COTW: A House Divided by Race

The midterm election results are in, and its a mixed bag: Democrats now control the lower chamber while Repugnants increased their majority by three seats in the upper chamber.  Turnout was heavy with the largest percentage of eligible voters participating in a mid-term election since 1970 at 47%  These charts, courtesy of the BBC tell the story, or as US Person's barber is fond of saying, "res ipsa loquitor":





It is not because some white people are greedy, Mr. Yuge.  The reason for the nation’s disunity is some white people like those in the charts above still cling to the foundation myth of 13 English colonies immersed in the dirty business of slavery: white supremacy.*  But it is evident from your political rhetoric you already know that.
*Horne, The Apocalypse of Settler Colonialism p 47, 157-59, 190-191 (2018)  Horne’s thesis is that policy makers in London and colonies consciously chose to employ a “synthetic whiteness” to counter the threat of rebellion and social unrest in colonial settlements outnumbered by slaves of imported African blacks and displaced indigenous Americans.  Ethnicity and religion became secondary considerations to combating disruption of lucrative trade made possible by slave labor.  The concept of “white” was therefore expanded to include immigrants from Iberia to the Urals.  America’s “unpardonable sin” was committed in the name of profit. 

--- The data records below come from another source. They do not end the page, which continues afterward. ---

-- ==== Sys2Proof/Laws/KeepsIssue.lean ====
section
/-! SUPPORT. What the operations of Machine/Issue.lean keep: one lemma each, see Laws/Keeps.lean. -/

namespace Sys2Proof.Machine

/-- What the progress of a waiting slot keeps. -/
def WaitKeeps (x : Option (SpWait × (State → State))) : Prop :=
  ∀ {w : SpWait} {g : State → State}, x = some (w, g) → ∀ {s0 s : State}, Keeps s0 s → Keeps s0 (g s)
theorem WaitKeeps.none : WaitKeeps none := fun e => nomatch e
theorem WaitKeeps.some {w : SpWait} {g : State → State} (hg : ∀ {s0 s : State}, Keeps s0 s → Keeps s0 (g s)) : WaitKeeps (some (w, g)) :=
  fun e => by cases e; exact hg
theorem WaitKeeps.waits (code : Nat) (ch : Option Nat) : WaitKeeps (waits code ch) := WaitKeeps.some fun h => h
theorem WaitKeeps.ite {x y : Option (SpWait × (State → State))} {c : Prop} [Decidable c] (hx : WaitKeeps x) (hy : WaitKeeps y) :
    WaitKeeps (if c then x else y) := by
  split
  · exact hx
  · exact hy
/-- What an instruction's parts keep. -/
structure IssueKeeps (i : Issue) : Prop where
  eff : ∀ {s0 s : State}, Keeps s0 s → Keeps s0 (i.eff s)
  post : ∀ {s0 s : State}, Keeps s0 s → Keeps s0 (i.post s)
  wait : WaitKeeps i.wait
theorem IssueKeeps.of {reads writes : List (Nat × Nat)} {lines : Nat × Nat} {fault : Option FaultP}
    {wait : Option (SpWait × (State → State))} {turns : Nat} {holds : Option (List UnitHold)} {eff post : State → State}
    (he : ∀ {s0 s : State}, Keeps s0 s → Keeps s0 (eff s)) (hp : ∀ {s0 s : State}, Keeps s0 s → Keeps s0 (post s)) (hw : WaitKeeps wait) :
    IssueKeeps (Issue.mk reads writes lines fault wait turns holds eff post) := ⟨he, hp, hw⟩
theorem Keeps.idk {s0 s : State} (h : Keeps s0 s) : Keeps s0 (id s) := h
theorem State.wdgTick_keeps {s0 s : State} (p : Nat) (t : Nat) (h : Keeps s0 s) : Keeps s0 (State.wdgTick s p t) := by
  unfold State.wdgTick
  repeat' first | with_reducible assumption | with_reducible apply State.setFld_keeps | simp only [Keeps.updMk] | split
theorem State.progress_keeps {s0 s : State} (p : Nat) (h : Keeps s0 s) : Keeps s0 (State.progress s p) := by
  unfold State.progress
  repeat' first | with_reducible assumption | with_reducible apply State.setFld_keeps | with_reducible apply State.modPart_keeps
theorem State.waitSlot_keeps {s0 s : State} (p : Nat) (t : Nat) (w : SpWait) (h : Keeps s0 s) : Keeps s0 (State.waitSlot s p t w) := by
  unfold State.waitSlot
  repeat' first | with_reducible assumption | with_reducible apply State.modSpin_keeps | with_reducible apply State.wdgTick_keeps | with_reducible apply State.slotOf_keeps
theorem State.wasteSlot_keeps {s0 s : State} (p : Nat) (t : Nat) (h : Keeps s0 s) : Keeps s0 (State.wasteSlot s p t) := by
  unfold State.wasteSlot
  repeat' first | with_reducible assumption | with_reducible apply State.wdgTick_keeps | with_reducible apply State.slotOf_keeps
theorem State.recordFault_keeps {s0 s : State} (p : Nat) (t : Nat) (r : Bytes) (h : Keeps s0 s) : Keeps s0 (State.recordFault s p t r) := by
  unfold State.recordFault
  repeat' first | with_reducible assumption | with_reducible apply State.faultStop_keeps | with_reducible apply State.stopTile_keeps | with_reducible apply State.modPart_keeps | simp only [Keeps.updMk] | split
theorem State.takeFaultAt_keeps {s0 s : State} (p : Nat) (t : Nat) (site : Site) (f : FaultP) (h : Keeps s0 s) : Keeps s0 (State.takeFaultAt s p t site f) := by
  unfold State.takeFaultAt
  repeat' first | with_reducible assumption | with_reducible apply State.recordFault_keeps | with_reducible apply State.replayDisagree_keeps | split
theorem State.takeFault_keeps {s0 s : State} (p : Nat) (t : Nat) (w : DWord) (f : FaultP) (h : Keeps s0 s) : Keeps s0 (State.takeFault s p t w f) := by
  unfold State.takeFault
  repeat' first | with_reducible assumption | with_reducible apply State.takeFaultAt_keeps | with_reducible apply State.suspect_keeps | with_reducible apply State.wasteSlot_keeps | simp only [Keeps.updMk] | split
theorem State.retire_keeps {s0 s : State} (p : Nat) (t : Nat) (w : DWord) (turns : Nat) (cls : Nat) (h : Keeps s0 s) : Keeps s0 (State.retire s p t w turns cls) := by
  unfold State.retire
  repeat' first | with_reducible assumption | with_reducible apply State.countO_keeps | with_reducible apply State.sample_keeps | with_reducible apply State.modSpin_keeps | with_reducible apply State.slotsOf_keeps | with_reducible apply State.progress_keeps | with_reducible apply State.wdgTick_keeps | split
/-- The wait that a slot counts is one of the list. -/
theorem firstOf_mem {l : List (Option (SpWait × (State → State)))} {x : SpWait × (State → State)} (e : firstOf l = some x) : some x ∈ l := by
  induction l with
  | nil => cases e
  | cons y l ih =>
    cases y with
    | none => exact List.mem_cons_of_mem _ (ih e)
    | some y =>
      unfold firstOf at e
      split at e
      · rename_i z hz
        split at e
        · cases e; exact List.mem_cons_of_mem _ (ih hz)
        · cases e; exact List.mem_cons_self
      · cases e; exact List.mem_cons_self
theorem waitIf_keeps (c : Bool) (n : Nat) : WaitKeeps (waitIf c n) := by
  unfold waitIf
  exact WaitKeeps.ite (WaitKeeps.waits _ _) WaitKeeps.none
theorem State.firstWait_keeps {s1 : State} {p t : Nat} {w : DWord} {i : Issue} (hi : IssueKeeps i) : WaitKeeps (s1.firstWait p t w i) := by
  intro wt g e s0 s h
  unfold State.firstWait at e
  have hm := firstOf_mem e
  simp only [List.mem_cons, List.not_mem_nil, or_false] at hm
  rcases hm with hm | hm | hm | hm
  · exact hi.wait hm.symm h
  · exact waitIf_keeps _ _ hm.symm h
  · split at hm
    · exact WaitKeeps.waits _ _ hm.symm h
    · cases hm
  · exact waitIf_keeps _ _ hm.symm h
theorem State.charge_keeps {s0 s : State} (t : Nat) (w : DWord) (h : Keeps s0 s) : Keeps s0 (State.charge s t w) := by
  unfold State.charge
  repeat' first | with_reducible assumption | with_reducible apply State.modSpin_keeps | split
theorem State.issueWord_keeps {s0 s : State} (p t : Nat) (w : DWord) (i : Issue) (hi : IssueKeeps i) (h : Keeps s0 s) :
    Keeps s0 (State.issueWord s p t w i) := by
  unfold State.issueWord
  dsimp only
  split
  · split
    · exact State.waitSlot_keeps _ _ _ h
    · exact h
  · split
    · exact State.takeFault_keeps _ _ _ _ h
    · split
      · rename_i e; exact State.waitSlot_keeps _ _ _ (State.firstWait_keeps hi e h)
      · exact hi.post (State.retire_keeps _ _ _ _ _ (hi.eff (State.modSpin_keeps _ _ (State.charge_keeps _ _ h))))
theorem State.stopReached_keeps {s0 s : State} (p : Nat) (t : Nat) (h : Keeps s0 s) : Keeps s0 (State.stopReached s p t).2 := by
  unfold State.stopReached
  repeat' first | with_reducible assumption | with_reducible apply State.stopTile_keeps | with_reducible apply State.modPart_keeps | with_reducible apply State.fresh_keeps | simp only [Keeps.updMk] | split
theorem State.issue_keeps {s0 s : State} (t : Nat) (w : DWord) (f : State → Nat → Issue) (hf : ∀ s p, IssueKeeps (f s p)) (h : Keeps s0 s) :
    Keeps s0 (State.issue s t w f) := by
  have drawn : ∀ (c : Bool) (u : State), Keeps s0 u → Keeps s0 (if c then { u with freeCtr := u.freeCtr + 1 } else u) := by
    intro c u hu
    split
    · exact Keeps.draw hu rfl rfl (Nat.le_succ _) rfl rfl rfl
    · exact hu
  unfold State.issue
  split
  · exact h
  · split
    · exact h
    · dsimp only
      have h1 := fun p => State.stopReached_keeps (s0 := s0) p t (State.sendDue_keeps p t h)
      split
      · exact h
      · split
        · exact State.wasteSlot_keeps _ _ (h1 _)
        · split
          · exact State.waitSlot_keeps _ _ _ (h1 _)
          · split
            · exact State.takeFault_keeps _ _ _ _ (h1 _)
            · split
              · refine drawn _ _ ?_
                split
                · exact State.waitSlot_keeps _ _ _ (h1 _)
                · exact State.retire_keeps _ _ _ _ _ (h1 _)
              · exact drawn _ _ (State.issueWord_keeps _ _ _ _ (hf _ _) (h1 _))
theorem instr_keeps {s0 s : State} {t : BitVec 12} {w : DWord} {f : State → Nat → Nat → Issue} (hf : ∀ s p u, IssueKeeps (f s p u))
    (h : Keeps s0 s) : KeepsOut s0 (instr s t w f) := by
  unfold instr
  split
  · exact State.issue_keeps _ _ _ (fun _ _ => hf _ _ _) h
  · exact True.intro

end Sys2Proof.Machine
end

The profits generated by the slave trade, notably conducted from ports in Massachusetts and Rhode Island, were astronomical-- reaching a 1600% return. In turn the southern colonies' sugar, cotton and tobacco industries depended almost entirely on enslaved Africans.  Indentured Europeans were too expensive.  Deregulation of the British slave trade after the Glorious Revolution of 1688 insured the accumulation of wealth generated by slavery was held in private hands, and not the crown's.  But frequent slave rebellions in the Caribbean drove many slave-owning entrepreneurs north to the mainland, particularly to Carolina.   Thus, it may fairly be said that the development of capitalism in North America has its roots mired in slavery.